=== Begin Enclosure ===

theorem Qf.writeObserve_sound {q : Qf} {sel : Nat} {key : Nat} {v : Nat} (hq : Sound q)
    : Sound (Qf.writeObserve q sel key v).2 := by
  unfold Qf.writeObserve
  with_reducible repeat' first
    | assumption | intro q hq | (extract_lets +onlyGivenNames x; clear_value x) | extract_lets +onlyGivenNames x
    | apply Qf.setTimeParent_sound | apply Qf.setZenith_sound | apply Qf.setDomain_sound
    | apply Qf.holdupNow_sound | apply Qf.squall_sound | apply Qf.okAns_sound | apply Qf.badAns_sound
    | apply Qf.horizonCapture_sound | apply Qf.acting_sound | apply Qf.ranged_sound | apply takenAns_sound
    | split | refine Sound.lit ?_ rfl rfl rfl

theorem Qf.setClass_sound {q : Qf} {h : HalfPort} {c : Nat} {part : Nat} {v : Nat} (hq : Sound q)
    : Sound (Qf.setClass q h c part v).2 := by
  unfold Qf.setClass
  with_reducible repeat' first
    | assumption | extract_lets +onlyGivenNames x | apply Qf.updEgress_sound | apply Qf.ranged_sound

theorem Qf.setPort_sound {q : Qf} {h : HalfPort} {part : Nat} {v : Nat} (hq : Sound q)
    : Sound (Qf.setPort q h part v).2 := by
  unfold Qf.setPort
  with_reducible repeat' first
    | assumption | extract_lets +onlyGivenNames x | apply Qf.updEgress_sound | apply Qf.ranged_sound

theorem Qf.setPolicer_sound {q : Qf} {t : Tenant} {part : Nat} {v : Nat} (hq : Sound q)
    : Sound (Qf.setPolicer q t part v).2 := by
  unfold Qf.setPolicer
  with_reducible repeat' first
    | assumption | extract_lets +onlyGivenNames x | apply Qf.updPolicer_sound | apply Qf.ranged_sound

theorem Qf.writeSched_sound {q : Qf} {sel : Nat} {key : Nat} {v : Nat} {bs : List Byte} (hq : Sound q)
    : Sound (Qf.writeSched q sel key v bs).2 := by
  unfold Qf.writeSched
  with_reducible repeat' first
    | assumption | intro q hq | (extract_lets +onlyGivenNames x; clear_value x) | extract_lets +onlyGivenNames x
    | apply Qf.armGate_sound | apply Qf.updEgress_sound | apply Qf.updPolicer_sound | apply Qf.setClass_sound
    | apply Qf.okAns_sound | apply Qf.badAns_sound | apply Qf.acting_sound | apply Qf.ranged_sound
    | apply takenAns_sound | apply Qf.setPort_sound | apply Qf.setPolicer_sound | split
    | refine Sound.lit ?_ rfl rfl rfl

theorem Qf.setAnchors_sound {q : Qf} {bs : List Byte} (hq : Sound q) : Sound (Qf.setAnchors q bs).2 := by
  unfold Qf.setAnchors
  with_reducible repeat' first
    | assumption | (extract_lets +onlyGivenNames x; clear_value x) | extract_lets +onlyGivenNames x
    | apply Qf.okAns_sound | apply Qf.badAns_sound | split | refine Sound.lit ?_ rfl rfl rfl

theorem Qf.exactly_sound {q : Qf} {n : Nat} {bs : List Byte} {f : Qf → Ans} (hq : Sound q)
    (hf1 : ∀ y0, Sound y0 → Sound (f y0).2) : Sound (Qf.exactly q n bs f).2 := by
  unfold Qf.exactly
  with_reducible repeat' first
    | assumption | apply hf1 | split

theorem Qf.writeSecurity_sound {q : Qf} {key : Nat} {v : Nat} {bs : List Byte} (hq : Sound q)
    : Sound (Qf.writeSecurity q key v bs).2 := by
  unfold Qf.writeSecurity
  with_reducible repeat' first
    | assumption | intro q hq | (extract_lets +onlyGivenNames x; clear_value x) | extract_lets +onlyGivenNames x
    | apply Qf.setAnchors_sound | apply Qf.exactly_sound | apply Qf.okAns_sound | apply Qf.badAns_sound
    | apply Qf.enrolTenant_sound | apply Qf.setDebug_sound | apply Qf.attest_sound | split
    | refine Sound.lit ?_ rfl rfl rfl

theorem Qf.writeFaults_sound {q : Qf} {key : Nat} {v : Nat} {bs : List Byte} (hq : Sound q)
    : Sound (Qf.writeFaults q key v bs).2 := by
  unfold Qf.writeFaults
  with_reducible repeat' first
    | assumption | intro q hq | (extract_lets +onlyGivenNames x; guard_hyp x : Faults := _; subst x)
    | (extract_lets +onlyGivenNames x; clear_value x) | extract_lets +onlyGivenNames x
    | apply Qf.commitFence_sound | apply Qf.clearSource_sound | apply Qf.setBackup_sound
    | apply Qf.exactly_sound | apply Qf.okAns_sound | apply Qf.badAns_sound | apply Qf.ranged_sound
    | apply Qf.lineClear_sound | split | refine Sound.lit ?_ rfl rfl rfl
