/-- A command keeps the block sound: each by the lemma of its own meaning. -/
theorem exec_sound {s : State} (h : Sound s.qf) (c : Instr) : ∃ q, To c s q ∧ Sound q := by
  cases c with
  | tenantRecord => exact execTenantRecord_sound h
  | bar2Access => exact execBar2Access_sound h
  | extentAssign => exact execExtentAssign_sound h
  | extentWithdraw => exact execExtentWithdraw_sound h
  | withdrawEffect => exact execWithdrawEffect_sound h
  | withdrawDrainEnd => exact execWithdrawDrainEnd_sound h
  | withdrawDrainTimeout => exact execWithdrawDrainTimeout_sound h
  | scrubDone => exact execScrubDone_sound h
  | trayFillTimeout => exact execTrayFillTimeout_sound h
  | extentMove => exact execExtentMove_sound h
  | moveCopyPass => exact execMoveCopyPass_sound h
  | placeT0 => exact execPlaceT0_sound h
  | t0FillDone => exact execT0FillDone_sound h
  | cirrusRegister => exact execCirrusRegister_sound h
  | cirrusReplicate => exact execCirrusReplicate_sound h
  | cirrusReplicaComplete => exact execCirrusReplicaComplete_sound h
  | reclaim => exact execReclaim_sound h
  | reclaimAck => exact execReclaimAck_sound h
  | extentRestore => exact execExtentRestore_sound h
  | openVersion => exact execOpenVersion_sound h
  | closeVersion => exact execCloseVersion_sound h
  | foldPage t => exact execFoldPage_sound (_tenant := t) h
  | openDraft => exact execOpenDraft_sound h
  | publish => exact execPublish_sound h
  | abandon => exact execAbandon_sound h
  | throttle => exact execThrottle_sound h
  | throttleRenew => exact execThrottleRenew_sound h
  | throttleLapse => exact execThrottleLapse_sound h
  | skewHot => exact execSkewHot_sound h
  | replicaIdleDrop => exact execReplicaIdleDrop_sound h
  | epochRetire => exact execEpochRetire_sound h
  | epochRetireEarly => exact execEpochRetireEarly_sound h
  | advance => exact execAdvance_sound h
  | retireEarly => exact execRetireEarly_sound h
  | placed => exact execPlaced_sound h
  | pennant => exact execPennant_sound h
  | pennantDone => exact execPennantDone_sound h
  | streamReset => exact execStreamReset_sound h
  | waitRegister => exact execWaitRegister_sound h
  | waitTimeout => exact execWaitTimeout_sound h
  | waitRegisterResend => exact execWaitRegisterResend_sound h
  | waitPoll => exact execWaitPoll_sound h
  | waitDone => exact execWaitDone_sound h
  | cancel => exact execCancel_sound h
  | reassemblyClear => exact execReassemblyClear_sound h
  | clearedPairExpiry => exact execClearedPairExpiry_sound h
  | rdNc => exact execRdNc_sound h
  | rdShared => exact execRdShared_sound h
  | rdOwn => exact execRdOwn_sound h
  | upgrade => exact execUpgrade_sound h
  | wrNc => exact execWrNc_sound h
  | wrFullNc => exact execWrFullNc_sound h
  | wrBulk => exact execWrBulk_sound h
  | rdBulk => exact execRdBulk_sound h
  | wbDirty => exact execWbDirty_sound h
  | evictClean => exact execEvictClean_sound h
  | atomic => exact execAtomic_sound h
  | snpRspI => exact execSnpRspI_sound h
  | snpRspS => exact execSnpRspS_sound h
  | snpRspWrittenBack => exact execSnpRspWrittenBack_sound h
  | snpRspKeep => exact execSnpRspKeep_sound h
  | dataDirty => exact execDataDirty_sound h
  | dataWrite => exact execDataWrite_sound h
  | dataClean => exact execDataClean_sound h
  | cmpAck => exact execCmpAck_sound h
  | grantM => exact execGrantM_sound h
  | atomicResult => exact execAtomicResult_sound h
  | fail => exact execFail_sound h
  | wbDone => exact execWbDone_sound h
  | snoopTimeout => exact execSnoopTimeout_sound h
  | retryBackoff => exact execRetryBackoff_sound h
  | qpDoorbell => exact execQpDoorbell_sound h
  | doorbell => exact execDoorbell_sound h
  | write => exact execWrite_sound h
  | read => exact execRead_sound h
  | copy => exact execCopy_sound h
  | qpAtomic => exact execQpAtomic_sound h
  | pennantWrite => exact execPennantWrite_sound h
  | wait => exact execWait_sound h
  | flush => exact execFlush_sound h
  | signal => exact execSignal_sound h
  | ackTimeout => exact execAckTimeout_sound h
  | peerSlotReopen => exact execPeerSlotReopen_sound h
  | qpClose => exact execQpClose_sound h
  | qpCreate => exact execQpCreate_sound h
  | qpReset => exact execQpReset_sound h
  | qpDestroy => exact execQpDestroy_sound h
  | qpAbort => exact execQpAbort_sound h
  | abortResolve => exact execAbortResolve_sound h
  | pipeCreate => exact execPipeCreate_sound h
  | renew => exact execRenew_sound h
  | release => exact execRelease_sound h
  | transfer => exact execTransfer_sound h
  | claim => exact execClaim_sound h
  | ownAnswer => exact execOwnAnswer_sound h
  | leaseRenewal => exact execLeaseRenewal_sound h
  | leaseEnd => exact execLeaseEnd_sound h
  | ownerLeaseStop => exact execOwnerLeaseStop_sound h
  | keyRetireDeadline => exact execKeyRetireDeadline_sound h
  | keySlotZeroise => exact execKeySlotZeroise_sound h
  | keyRetireTimeout => exact execKeyRetireTimeout_sound h
  | groupArm => exact execGroupArm_sound h
  | groupDisarm => exact execGroupDisarm_sound h
  | colAbortCommand => exact execColAbortCommand_sound h
  | colLaunch => exact execColLaunch_sound h
  | colExp => exact execColExp_sound h
  | colEbcast => exact execColEbcast_sound h
  | colData => exact execColData_sound h
  | colPartial => exact execColPartial_sound h
  | colCommit => exact execColCommit_sound h
  | colResult => exact execColResult_sound h
  | colAbortReq => exact execColAbortReq_sound h
  | colAbort => exact execColAbort_sound h
  | colAbortAnswer => exact execColAbortAnswer_sound h
  | collectiveTimeout => exact execCollectiveTimeout_sound h
  | runPipeline => exact execRunPipeline_sound h
  | pipelineStart => exact execPipelineStart_sound h
  | pipelineComplete => exact execPipelineComplete_sound h
  | gatherBackup => exact execGatherBackup_sound h
  | searchShard => exact execSearchShard_sound h
  | searchAnswer => exact execSearchAnswer_sound h
  | searchBackup => exact execSearchBackup_sound h
  | sideAppend => exact execSideAppend_sound h
  | indexMerge m t r x k => simpa only [To, exec] using execIndexMerge_sound (m := m) (tenant := t) (region := r) (t := x) (metric := k) h
  | sideReclaim => exact execSideReclaim_sound h
  | frbEncode m d => simpa only [To, exec] using execFrbEncode_sound (m := m) (descriptor := d) h
  | linkDetect => exact execLinkDetect_sound h
  | equalizeDone => exact execEqualizeDone_sound h
  | frameLock => exact execFrameLock_sound h
  | cap => exact execCap_sound h
  | sessionHello => exact execSessionHello_sound h
  | sessionKem => exact execSessionKem_sound h
  | sessionFinish => exact execSessionFinish_sound h
  | creditInit => exact execCreditInit_sound h
  | time => exact execTime_sound h
  | rekey => exact execRekey_sound h
  | rekeyInterval => exact execRekeyInterval_sound h
  | rateUp => exact execRateUp_sound h
  | down => exact execDown_sound h
  | linkStateTimeout => exact execLinkStateTimeout_sound h
  | frameLockLoss => exact execFrameLockLoss_sound h
  | flitReceive => exact execFlitReceive_sound h
  | replayTimeout => exact execReplayTimeout_sound h
  | portMode => exact execPortMode_sound h
  | trayDone => exact execTrayDone_sound h
  | memRd => exact execMemRd_sound h
  | memWr => exact execMemWr_sound h
  | memWrPtl => exact execMemWrPtl_sound h
  | biRsp => exact execBiRsp_sound h
  | packetAdmit => exact execPacketAdmit_sound h
  | packetDepart => exact execPacketDepart_sound h
  | routeWrite => exact execRouteWrite_sound h
  | groupWrite => exact execGroupWrite_sound h
  | routeBankEmpty => exact execRouteBankEmpty_sound h
  | stuckQueue => exact execStuckQueue_sound h
  | queuePurge => exact execQueuePurge_sound h
  | samplerN => exact execSamplerN_sound h
  | sampleRecord => exact execSampleRecord_sound h
  | reconfiguration => exact execReconfiguration_sound h
  | policerRelease => exact execPolicerRelease_sound h
  | gateArm => exact execGateArm_sound h
  | gateTakeover => exact execGateTakeover_sound h
  | gateEntryChange x => exact execGateEntryChange_sound (_h := x) h
  | attestChallenge => exact execAttestChallenge_sound h
  | ephemeralKeyExpiry => exact execEphemeralKeyExpiry_sound h
  | tenantEnrol => exact execTenantEnrol_sound h
  | debugAuthorise => exact execDebugAuthorise_sound h
  | debugExpiry => exact execDebugExpiry_sound h
  | keyLoad => exact execKeyLoad_sound h
  | keyRotate => exact execKeyRotate_sound h
  | sweepDone => exact execSweepDone_sound h
  | keyRetire => exact execKeyRetire_sound h
  | tenantRemove => exact execTenantRemove_sound h
  | removalDeadline => exact execRemovalDeadline_sound h
  | removalWithdraw => exact execRemovalWithdraw_sound h
  | faultHeartbeat => exact execFaultHeartbeat_sound h
  | heartbeatSend => exact execHeartbeatSend_sound h
  | silentNeighbour => exact execSilentNeighbour_sound h
  | fencePropose => exact execFencePropose_sound h
  | fenceVote => exact execFenceVote_sound h
  | fenceVoteWindow => exact execFenceVoteWindow_sound h
  | fenceCommit => exact execFenceCommit_sound h
  | fenceAbandon => exact execFenceAbandon_sound h
  | fenceEndpoint => exact execFenceEndpoint_sound h
  | portFence => exact execPortFence_sound h
  | lineClear => exact execLineClear_sound h
  | ownMirror => exact execOwnMirror_sound h
  | ownMirrorAck => exact execOwnMirrorAck_sound h
  | ownershipBackupEp => exact execOwnershipBackupEp_sound h
  | faultRecord => exact execFaultRecord_sound h
  | requestTimeout => exact execRequestTimeout_sound h
  | watchdog => exact execWatchdog_sound h
  | unitFault => exact execUnitFault_sound h
  | undervoltage => exact execUndervoltage_sound h
  | drainDone => exact execDrainDone_sound h
  | meterTapFlush => exact execMeterTapFlush_sound h
  | meterTap => exact execMeterTap_sound h
  | intervalEnd => exact execIntervalEnd_sound h
  | intervalLength => exact execIntervalLength_sound h
  | fwStage => exact execFwStage_sound h
  | ensignFwActivate => exact execEnsignFwActivate_sound h
  | authorityKeys => exact execAuthorityKeys_sound h
  | recordAtCursor => exact execRecordAtCursor_sound h
  | ensignFinalRecord => exact execEnsignFinalRecord_sound h
  | dtlsHandshake => exact execDtlsHandshake_sound h
  | agwenHello => exact execAgwenHello_sound h
  | bind => exact execBind_sound h
  | agwenRead => exact execAgwenRead_sound h
  | agwenWrite => exact execAgwenWrite_sound h
  | compareWrite => exact execCompareWrite_sound h
  | readSeg => exact execReadSeg_sound h
  | writeSeg => exact execWriteSeg_sound h
  | segmentTimeout => exact execSegmentTimeout_sound h
  | subscribe => exact execSubscribe_sound h
  | eventAck => exact execEventAck_sound h
  | eventRepeat => exact execEventRepeat_sound h
  | keepalive => exact execKeepalive_sound h
  | close => exact execClose_sound h
  | sessionIdle => exact execSessionIdle_sound h
  | mgmtPortTakeover => exact execMgmtPortTakeover_sound h
  | dhcpLeaseExpiry => exact execDhcpLeaseExpiry_sound h
  | ownerClaim => exact execOwnerClaim_sound h
  | roleAnchors => exact execRoleAnchors_sound h
  | releaseRecord => exact execReleaseRecord_sound h
  | hostTakeover => exact execHostTakeover_sound h
  | mqDoorbell => exact execMqDoorbell_sound h
  | mqConfig => exact execMqConfig_sound h
  | eqDoorbell => exact execEqDoorbell_sound h
  | commandFetch => exact execCommandFetch_sound h
  | nop => exact execNop_sound h
  | completionRingFull => exact execCompletionRingFull_sound h
  | progressFree => exact execProgressFree_sound h
  | violationRecord => exact execViolationRecord_sound h
  | timeSync => exact execTimeSync_sound h
  | ppsIn => exact execPpsIn_sound h
  | ppsInLost => exact execPpsInLost_sound h
  | ppsOut => exact execPpsOut_sound h
  | zenithSet => exact execZenithSet_sound h
  | squallTrigger => exact execSquallTrigger_sound h
  | squallPacket => exact execSquallPacket_sound h
  | squall => exact execSquall_sound h
  | extest => exact execExtest_sound h
  | samplePreload => exact execSamplePreload_sound h
  | idcode => exact execIdcode_sound h
  | scanSelect => exact execScanSelect_sound h
  | scanRead => exact execScanRead_sound h
  | bypass => exact execBypass_sound h
  | scanData => exact execScanData_sound h
  | horizonCapture => exact execHorizonCapture_sound h
  | horizon => exact execHorizon_sound h
  | horizonLatch => exact execHorizonLatch_sound h
  | horizonReady => exact execHorizonReady_sound h
  | horizonRelease => exact execHorizonRelease_sound h
  | counterPage => exact execCounterPage_sound h
  | powerUp => exact execPowerUp_sound h
  | resetRelease => exact execResetRelease_sound h
  | reducedService => exact execReducedService_sound h
  | stackRetrain => exact execStackRetrain_sound h
  | cumulusSelfTest => exact execCumulusSelfTest_sound h
  | fullService => exact execFullService_sound h
  | fullTimeout => exact execFullTimeout_sound h
  | partitionBoot => exact execPartitionBoot_sound h
  | fwImage => exact execFwImage_sound h
  | fwActivate => exact execFwActivate_sound h
  | selfReset => exact execSelfReset_sound h
  | fwConfirm => exact execFwConfirm_sound h
  | fwRollback => exact execFwRollback_sound h
  | resetN => exact execResetN_sound h
  | perstN => exact execPerstN_sound h
  | inputLoss => exact execInputLoss_sound h
  | holdupTest => exact execHoldupTest_sound h
  | holdupTestEnd => exact execHoldupTestEnd_sound h
  | holdupTestNow => exact execHoldupTestNow_sound h
  | domainEnable => exact execDomainEnable_sound h
  | domainPowerDown => exact execDomainPowerDown_sound h
  | domainWake => exact execDomainWake_sound h
  | thermalSample => exact execThermalSample_sound h
  | registerWrite => exact execRegisterWrite_sound h
  | controlMessageRepeat => exact execControlMessageRepeat_sound h
  | regulatorFailure => exact execRegulatorFailure_sound h
  | dtlsAlert => exact execDtlsAlert_sound h
  | dhcpLease => exact execDhcpLease_sound h
  | arpNdIcmpEcho => exact execArpNdIcmpEcho_sound h
  | mgmtLinkUp => exact execMgmtLinkUp_sound h
  | cxlTrayMemCompletion => exact execCxlTrayMemCompletion_sound h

=== End Enclosure ===

Write out again, exactly, the lines from the start of the entries up to and including the one with "Qf.updPolicer_sound | apply Qf.ranged_sound". Nothing else belongs in the reply.

» **Answer to this task**:
theorem Qf.writeObserve_sound {q : Qf} {sel : Nat} {key : Nat} {v : Nat} (hq : Sound q)
    : Sound (Qf.writeObserve q sel key v).2 := by
  unfold Qf.writeObserve
  with_reducible repeat' first
    | assumption | intro q hq | (extract_lets +onlyGivenNames x; clear_value x) | extract_lets +onlyGivenNames x
    | apply Qf.setTimeParent_sound | apply Qf.setZenith_sound | apply Qf.setDomain_sound
    | apply Qf.holdupNow_sound | apply Qf.squall_sound | apply Qf.okAns_sound | apply Qf.badAns_sound
    | apply Qf.horizonCapture_sound | apply Qf.acting_sound | apply Qf.ranged_sound | apply takenAns_sound
    | split | refine Sound.lit ?_ rfl rfl rfl

theorem Qf.setClass_sound {q : Qf} {h : HalfPort} {c : Nat} {part : Nat} {v : Nat} (hq : Sound q)
    : Sound (Qf.setClass q h c part v).2 := by
  unfold Qf.setClass
  with_reducible repeat' first
    | assumption | extract_lets +onlyGivenNames x | apply Qf.updEgress_sound | apply Qf.ranged_sound

theorem Qf.setPort_sound {q : Qf} {h : HalfPort} {part : Nat} {v : Nat} (hq : Sound q)
    : Sound (Qf.setPort q h part v).2 := by
  unfold Qf.setPort
  with_reducible repeat' first
    | assumption | extract_lets +onlyGivenNames x | apply Qf.updEgress_sound | apply Qf.ranged_sound

theorem Qf.setPolicer_sound {q : Qf} {t : Tenant} {part : Nat} {v : Nat} (hq : Sound q)
    : Sound (Qf.setPolicer q t part v).2 := by
  unfold Qf.setPolicer
  with_reducible repeat' first
    | assumption | extract_lets +onlyGivenNames x | apply Qf.updPolicer_sound | apply Qf.ranged_sound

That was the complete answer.